> [Exercise details]
Reproduce only the stretch of entries below that begins at the first line and ends at the line holding "-- ==== Sys2Proof/Machine/State.lean".
────────
-- ==== Sys2Proof/Config.lean ====
section
/-!
DEFINITION. What one device fixes and the spec leaves open, and the free values. The opaque constants have no body:
nothing can prove a value of them, so a statement holds for every value (log entries 2, 3, 84 and 86).
-/

namespace Sys2Proof.Config

/-- A free byte: the n-th value the spec leaves undefined (backup RAM after a collapse, R405; the nonce's entropy,
R477). `State.free` counts them. -/
opaque freeByte : Nat → Byte

/-- Version of the service cores' ROM (R474). -/
opaque romVersion : Word

/-- The core part of each interrupt source's mask, which Tvednyx firmware sets (R448). -/
opaque coreMask : Nat → BitVec 4

/-- Echo reference levels in force on a front end, from the trim words of the fuse map, whose format is Tvednyx's own
(R12, R102): the true value of level j of quantity q (0 V, 1 I) on front end n for the trim words given. -/
opaque echoLevel : List Word → Nat → Nat → Nat → Int

/-- The number by which ARG names an unmet condition of a release or of a SAF_CMD, whose coding the spec leaves open
(R343): the conditions are counted as `Machine.Unmet` gives them. -/
opaque unmetArg : Nat → BitVec 32

/-- The PCP of an ARP or ICMP frame the device sends tagged: R277 gives one to PTP, control-port and telemetry-port frames
alone. -/
opaque pcpOther : BitVec 3

/-- The service core that keeps a channel's estimate: R431 has a reset core lose its updates, and the spec does not say which
channels are a core's. -/
opaque coreOf : Nat → Fin 4

/-- LEND_SOC, the state of charge, 0.01 %, from which an eligible lender may lend (R229): the spec names it and gives it
no register and no value. -/
opaque lendSoc : Int

end Sys2Proof.Config
end

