-- ==== Sys2Proof/Machine/State.lean ====
section
/-!
DEFINITION. The state of the GB7128 as plain data, its parts in the order of the spec's chapters, the reasons a step
can stop, and the state right after reset. A field's docstring gives its width, the file and rule of spec/ that
names it, and its value at reset; the default value of the field is that value.
-/

namespace Sys2Proof.Machine

/-- Why a step stops with a fault: no command of this block does, so there is no reason (every command has the effect
the spec gives it, in every state). -/
inductive Fault where
  deriving DecidableEq

/-- Why a command is refused by the model. -/
inductive Refusal where
  /-- Raised by `exec` for a command that has no meaning yet; safe, the model stops. -/
  | notModelled (mnemonic : String)
  deriving DecidableEq, Repr

/-- The modes of R1, in the order of their codes (R525). -/
inductive Mode where
  | backup | ship | rest | load | run | safe | service
  deriving DecidableEq, Repr

/-! ### Phases (R36 to R78) -/

/-- The level of a PWM pin. -/
inductive Pwm where
  | hiZ | mid | high | low
  deriving DecidableEq, Repr

/-- PH_STAT.STATE. -/
inductive PhSt where
  | off | idle | runC | runD | shedding | shed | brake | fault
  deriving DecidableEq, Repr

/-- One phase controller and its timing core. -/
structure Phase where
  /-- level of PWM<n>, tri-level | 02 R37, R38 | hiZ -/
  pwm : Pwm := .hiZ
  /-- PH_STAT.STATE, 4 bit | 02 R73 | off -/
  st : PhSt := .off
  /-- PH_STAT.DIR, 1 = discharge | 02 R73 | 0 -/
  dir : Bool := false
  /-- PH_STAT.SAT, last cycle saturated | 02 R47 | 0 -/
  sat : Bool := false
  /-- PH_STAT.LIM, last cycle limited | 02 R51 | 0 -/
  lim : Bool := false
  /-- PH_STAT.OCF_RUN, consecutive limited cycles, 8 bit | 02 R52 | 0 -/
  ocfRun : Nat := 0
  /-- PH_STAT.SAT_RUN, consecutive saturated cycles, 3 bit | 02 R65 | 0 -/
  satRun : Nat := 0
  /-- consecutive saturated cycles with IMON below OL_THR, 3 bit | 02 R65 | 0 -/
  olRun : Nat := 0
  /-- PH_TON.TON_CODE, on-time code in force, 16 bit, 2^-30 s | 02 R45, R46 | 0 -/
  tonCode : Nat := 0
  /-- mailbox of on-time codes on their way to the timing core, two entries of 16 bit | 02 R46, 18 R488 | empty -/
  tonMail : List Nat := []
  /-- PH_TON.FSW_MEAS, 16 bit, kHz | 02 R73 | 0 -/
  fswMeas : Nat := 0
  /-- on-time starts counted for FSW_MEAS in the present 1/1,024 s | 02 R73 | 0 -/
  cycles : Nat := 0
  /-- PH_IMON, latest IMON current, signed 32 bit, uA | 02 R40 | 0 -/
  imon : Int := 0
  /-- the IMON converter's reading it comes from, 12 bit | 02 R41 | DESIGN CHOICE 0 (log entry 1) -/
  imonCode : Nat := 0
  /-- IMON reached OL_THR in the present cycle | 02 R65 | false -/
  olHit : Bool := false
  /-- the phase was in an on-time when a decision brought it to mid | 02 R71 | false -/
  cut : Bool := false
  /-- tick-averaged IMON current, signed 32 bit, uA | 04 R129 | 0 -/
  imonAvg : Int := 0
  /-- PH_IAVG, slow-limit window average, signed 32 bit, uA | 02 R53 | 0 -/
  iavg : Int := 0
  /-- bins of the slow-limit window, newest first: average, signed uA, and the launch ticks it covers | 02 R53 | empty -/
  ocsBins : List (Int × Nat) := []
  /-- run tick at which the slow-limit window restarted | 02 R53 | 0 -/
  ocsFrom : Nat := 0
  /-- PH_DEM, struck demand share, signed 32 bit, uA | 02 R73, 04 R129 | 0 -/
  dem : Int := 0
  /-- share in force after shed ramps and readmission, signed uA | 02 R527 | 0 -/
  share : Int := 0
  /-- demand DAC code in force, 12 bit | 02 R49 | 0 -/
  dac : Nat := 0
  /-- balance trim bal_j, signed uA | 04 R129 | 0 -/
  bal : Int := 0
  /-- PH_FLT, latched faults, 7 bit | 02 R54 | 0 -/
  flt : Nat := 0
  /-- PH_FLT_HIST, 7 bit | 02 R73 | 0 -/
  fltHist : Nat := 0
  /-- PH_CNT_LIM, 32 bit saturating | 02 R51 | 0 -/
  cntLim : Nat := 0
  /-- PH_CNT_SKIP, 32 bit saturating | 02 R59 | 0 -/
  cntSkip : Nat := 0
  /-- PH_CNT_SHED[15:0], sheds completed | 02 R61 | 0 -/
  cntShed : Nat := 0
  /-- PH_CNT_SHED[31:16], sheds cancelled | 02 R62 | 0 -/
  cntShedX : Nat := 0
  /-- an on-time is running | 02 R43 | false -/
  onTime : Bool := false
  /-- instant of the last on-time start, 2^-30 s | 02 R58 | 0 -/
  tStart : Nat := 0
  /-- instant of the last on-time end, 2^-30 s | 02 R43 | 0 -/
  tEnd : Nat := 0
  /-- the last on-time reached t_ON_MAX | 02 R47 | false -/
  reachedMax : Bool := false
  /-- the fast limit is crossed now | 02 R51 | false -/
  limNow : Bool := false
  /-- the present switching period is a limited cycle | 02 R51 | false -/
  limCycle : Bool := false
  /-- last off-time, 16 bit saturating, 2^-30 s | 02 R74 | 0 -/
  toff : Nat := 0
  /-- IMON magnitudes of the last 64 cycles, newest first, uA | 02 R74 | empty -/
  peaks : List Nat := []
  /-- shed ramp cycle 1 to 8, 0 if none | 02 R61 | 0 -/
  shedStep : Nat := 0
  /-- share from which the shed ramp started, signed uA | 02 R61 | 0 -/
  shedFrom : Int := 0
  /-- last-fault record, 64 bytes | 02 R74 | 64 zero bytes -/
  lfr : List Byte := List.replicate 64 0
  /-- a record captured whose BRK_US is not complete: the bytes so far | 02 R74 | none -/
  lfrOpen : Option (List Byte) := none
  /-- faults of this phase since LOAD, 16 bit saturating | 02 R74 | 0 -/
  faultCnt : Nat := 0
  /-- latest run tick at which the quantity of a cause of R54 was beyond its limit, by cause | 11 R343 | empty -/
  bad : List (Nat × Nat) := []
  deriving DecidableEq, Repr

/-! ### Front ends (R79 to R120) -/

/-- One calibrated base sample with its stamp. -/
structure Samp where
  /-- run-time tick of the stamp -/
  run : Nat
  /-- TB_SEC of the stamp -/
  sec : Nat
  /-- tick index of the stamp, 0 to 8,191 -/
  idx : Nat
  /-- calibrated V, uV -/
  v : Int
  /-- calibrated I, nV -/
  i : Int
  /-- flags OVR, SETTLE, SUBST, UNCAL in bits 0 to 3 (R93) -/
  fl : Nat
  /-- V over range (R93) -/
  vO : Bool
  /-- I over range (R93) -/
  iO : Bool
  /-- current range in force -/
  irng : Nat
  /-- ACC after the entry of this tick -/
  acc : Int
  /-- the path was out of service for this stamp, and its partner supplied the regulation sample (R104) -/
  out : Bool := false
  /-- CH_STAT.SUSPECT of the channel at the stamp (R185) -/
  sus : Bool := false
  deriving DecidableEq, Repr

/-- An Echo pass in progress (R102): its first tick, whether it is a repeat, the range it runs in, and the sums of the six
windows. -/
structure EchoPass where
  start : Nat
  rep : Bool
  irng : Nat := 0
  v0 : Int := 0
  i0 : Int := 0
  v1 : Int := 0
  i1 : Int := 0
  v2 : Int := 0
  i2 : Int := 0
  deriving DecidableEq, Repr

/-- The island's copy of the last calibrated sample of a front end (R333, R108). -/
structure IslSamp where
  run : Nat
  v : Int
  i : Int
  fl : Nat
  deriving DecidableEq, Repr

/-- One measurement front end. -/
structure FrontEnd where
  /-- FE_STAT.PWR: 0 down, 1 A path, 2 B path, 3 density | 03 R118 | 0 -/
  pwr : Nat := 0
  /-- FE_STAT.OUT, out of service | 03 R102 | 0 -/
  out : Bool := false
  /-- FE_STAT.IRNG, 2 bit | 03 R91 | 0 -/
  irng : Nat := 0
  /-- range to take on reconnection, 2 bit | 03 R92 | 0 -/
  irngNext : Nat := 0
  /-- range before the last change, in which the sample stamped with the change's own tick is scaled, 2 bit | 03 R92 | 0 -/
  irngOld : Nat := 0
  /-- FE_STAT.CAL_SRC, 2 bit | 03 R96, R97 | 0 -/
  calSrc : Nat := 0
  /-- FE_STAT.CMP_OV | 03 R101 | 0 -/
  cmpOv : Bool := false
  /-- FE_STAT.CMP_UV | 03 R101 | 0 -/
  cmpUv : Bool := false
  /-- FE_VSAMP, signed 32 bit, uV | 03 R118 | 0 -/
  vs : Int := 0
  /-- FE_ISAMP, signed 32 bit, nV | 03 R118 | 0 -/
  is : Int := 0
  /-- FE_ICUR, signed 32 bit, uA | 03 R118 | 0 -/
  icur : Int := 0
  /-- FE_SFLAG.FLAGS, 4 bit | 03 R93 | 0 -/
  fl : Nat := 0
  /-- run-time tick of the latest sample | 03 R118 | 0 -/
  stk : Nat := 0
  /-- ACC, signed 64 bit | 03 R110 | 0 -/
  acc : Int := 0
  /-- the previous entry of ACC, signed nV | 03 R111 | 0 -/
  accLast : Int := 0
  /-- FE_ACC_SUBST, 32 bit saturating | 03 R111 | 0 -/
  accSubst : Nat := 0
  /-- FE_ACC_OVR, 32 bit saturating | 03 R111 | 0 -/
  accOvr : Nat := 0
  /-- FE_AB.CNT_V, 0 to 328 | 03 R108 | 0 -/
  abV : Nat := 0
  /-- FE_AB.CNT_I, 0 to 328 | 03 R108 | 0 -/
  abI : Nat := 0
  /-- FE_AB_DIFF.DV, 16 bit saturating | 03 R118 | 0 -/
  dv : Nat := 0
  /-- FE_AB_DIFF.DI, 16 bit saturating | 03 R118 | 0 -/
  di : Nat := 0
  /-- FE_ECHO_RES.PTS, 6 bit | 03 R103 | 0 -/
  echoPts : Nat := 0
  /-- FE_ECHO_RES.OK | 03 R103 | 0 -/
  echoOk : Bool := false
  /-- FE_ECHO_RES.RETRY | 03 R103 | 0 -/
  echoRetry : Bool := false
  /-- run-time tick of the last completed pass | 03 R105 | 0 -/
  echoTk : Nat := 0
  /-- FE_ECHO_CNT.DONE, 16 bit saturating | 03 R118 | 0 -/
  echoDone : Nat := 0
  /-- FE_ECHO_CNT.ABORT, 16 bit saturating | 03 R106 | 0 -/
  echoAbort : Nat := 0
  /-- the Echo pass in progress | 03 R102 | none -/
  echo : Option EchoPass := none
  /-- a scheduled pass that waits or is deferred | 03 R104 | false -/
  echoDue : Bool := false
  /-- FE_FLT, 10 bit | 03 R119 | 0 -/
  flt : Nat := 0
  /-- FE_FLT_HIST, 10 bit | 03 R119 | 0 -/
  fltHist : Nat := 0
  /-- consecutive words that failed parity at the fabric's crossing | 03 R94 | 0 -/
  parRun : Nat := 0
  /-- run of V_OVR, saturating at 8 | 03 R119 | 0 -/
  vRun : Nat := 0
  /-- run of I_OVR, saturating at 8 | 03 R119 | 0 -/
  iRun : Nat := 0
  /-- last run tick whose sample carries SETTLE after a range change | 03 R92 | 0 -/
  settle : Nat := 0
  /-- last run tick whose sample carries SETTLE after a reconnection | 03 R102, R106 | 0 -/
  reconn : Nat := 0
  /-- last run tick whose sample is replaced because of Echo | 03 R102, R106 | 0 -/
  subTo : Nat := 0
  /-- a sample of the present tick to be replaced that waits for its partner's, with the encoder's fault | 03 R104, R111 | none -/
  waitSub : Option Bool := none
  /-- run of I_OVR while the regulator runs, saturating at 8 | 04 R136 | 0 -/
  iReg : Nat := 0
  /-- last run tick whose sample is replaced after a line-time step | 03 R88 | 0 -/
  stepSub : Nat := 0
  /-- island count for SAF_VMAX, 2 bit | 11 R333 | 0 -/
  nVmax : Nat := 0
  /-- island count for SAF_VMIN, 2 bit | 11 R333 | 0 -/
  nVmin : Nat := 0
  /-- island count for SAF_IMAX, 2 bit | 11 R333 | 0 -/
  nImax : Nat := 0
  /-- the island's latest sample of this front end | 11 R333, 03 R108 | none -/
  isl : Option IslSamp := none
  /-- run-time tick at which a limit or comparator of this front end was last exceeded | 11 R343 | none -/
  badTk : Option Nat := none
  /-- a comparator test is running; true: it is the repeat | 11 R341 | none -/
  cmpTest : Option Bool := none
  /-- run tick from which a comparator test waits for its conditions | 11 R341 | none -/
  cmpDefer : Option Nat := none
  /-- the running comparator test was started by a CLEAR_FAULT | 11 R343 | false -/
  cmpRetest : Bool := false
  /-- intervals of the comparator tests for which the test has started | 11 R341 | 0 -/
  cmpDone : Nat := 0
  /-- calibrated base samples, newest first, the rate ladder's memory | 03 R83, R84 | empty -/
  hist : List Samp := []
  /-- an N block is open | 10 R303 | false -/
  nOpen : Bool := false
  /-- the open N block is marked RESTART | 10 R304 | true -/
  nRestart : Bool := true
  /-- ACC before the first tick of the open block's span, signed 64 bit | 10 R314 | 0 -/
  nAcc : Int := 0
  /-- run-time tick before the first tick of the open block's span | 10 R305 | 0 -/
  nRun : Nat := 0
  /-- TRATE of the open block, 4 bit | 10 R303 | 0 -/
  nK : Nat := 0
  /-- verification of the open block | 10 R313 | false -/
  nVerify : Bool := false
  /-- mode of the open block, 2 bit | 10 R313 | 0 -/
  nMode : Nat := 0
  /-- V step of the open block, 16 bit | 10 R313 | 0 -/
  nQv : Nat := 0
  /-- I step of the open block, 16 bit | 10 R313 | 0 -/
  nQi : Nat := 0
  deriving DecidableEq, Repr

/-! ### Channels: regulation, states, recipe in progress (R121 to R181) -/

/-- Setpoint modes. -/
inductive SpMode where
  | cc | cv | cp | cr
  deriving DecidableEq, Repr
────────
> [Result of this exercise]
-- ==== Sys2Proof/Config.lean ====
section
/-!
DEFINITION. What one device fixes and the spec leaves open, and the free values. The opaque constants have no body:
nothing can prove a value of them, so a statement holds for every value (log entries 2, 3, 84 and 86).
-/

namespace Sys2Proof.Config

/-- A free byte: the n-th value the spec leaves undefined (backup RAM after a collapse, R405; the nonce's entropy,
R477). `State.free` counts them. -/
opaque freeByte : Nat → Byte

/-- Version of the service cores' ROM (R474). -/
opaque romVersion : Word

/-- The core part of each interrupt source's mask, which Tvednyx firmware sets (R448). -/
opaque coreMask : Nat → BitVec 4

/-- Echo reference levels in force on a front end, from the trim words of the fuse map, whose format is Tvednyx's own
(R12, R102): the true value of level j of quantity q (0 V, 1 I) on front end n for the trim words given. -/
opaque echoLevel : List Word → Nat → Nat → Nat → Int

/-- The number by which ARG names an unmet condition of a release or of a SAF_CMD, whose coding the spec leaves open
(R343): the conditions are counted as `Machine.Unmet` gives them. -/
opaque unmetArg : Nat → BitVec 32

/-- The PCP of an ARP or ICMP frame the device sends tagged: R277 gives one to PTP, control-port and telemetry-port frames
alone. -/
opaque pcpOther : BitVec 3

/-- The service core that keeps a channel's estimate: R431 has a reset core lose its updates, and the spec does not say which
channels are a core's. -/
opaque coreOf : Nat → Fin 4

/-- LEND_SOC, the state of charge, 0.01 %, from which an eligible lender may lend (R229): the spec names it and gives it
no register and no value. -/
opaque lendSoc : Int

end Sys2Proof.Config
end

-- ==== Sys2Proof/Machine/State.lean ====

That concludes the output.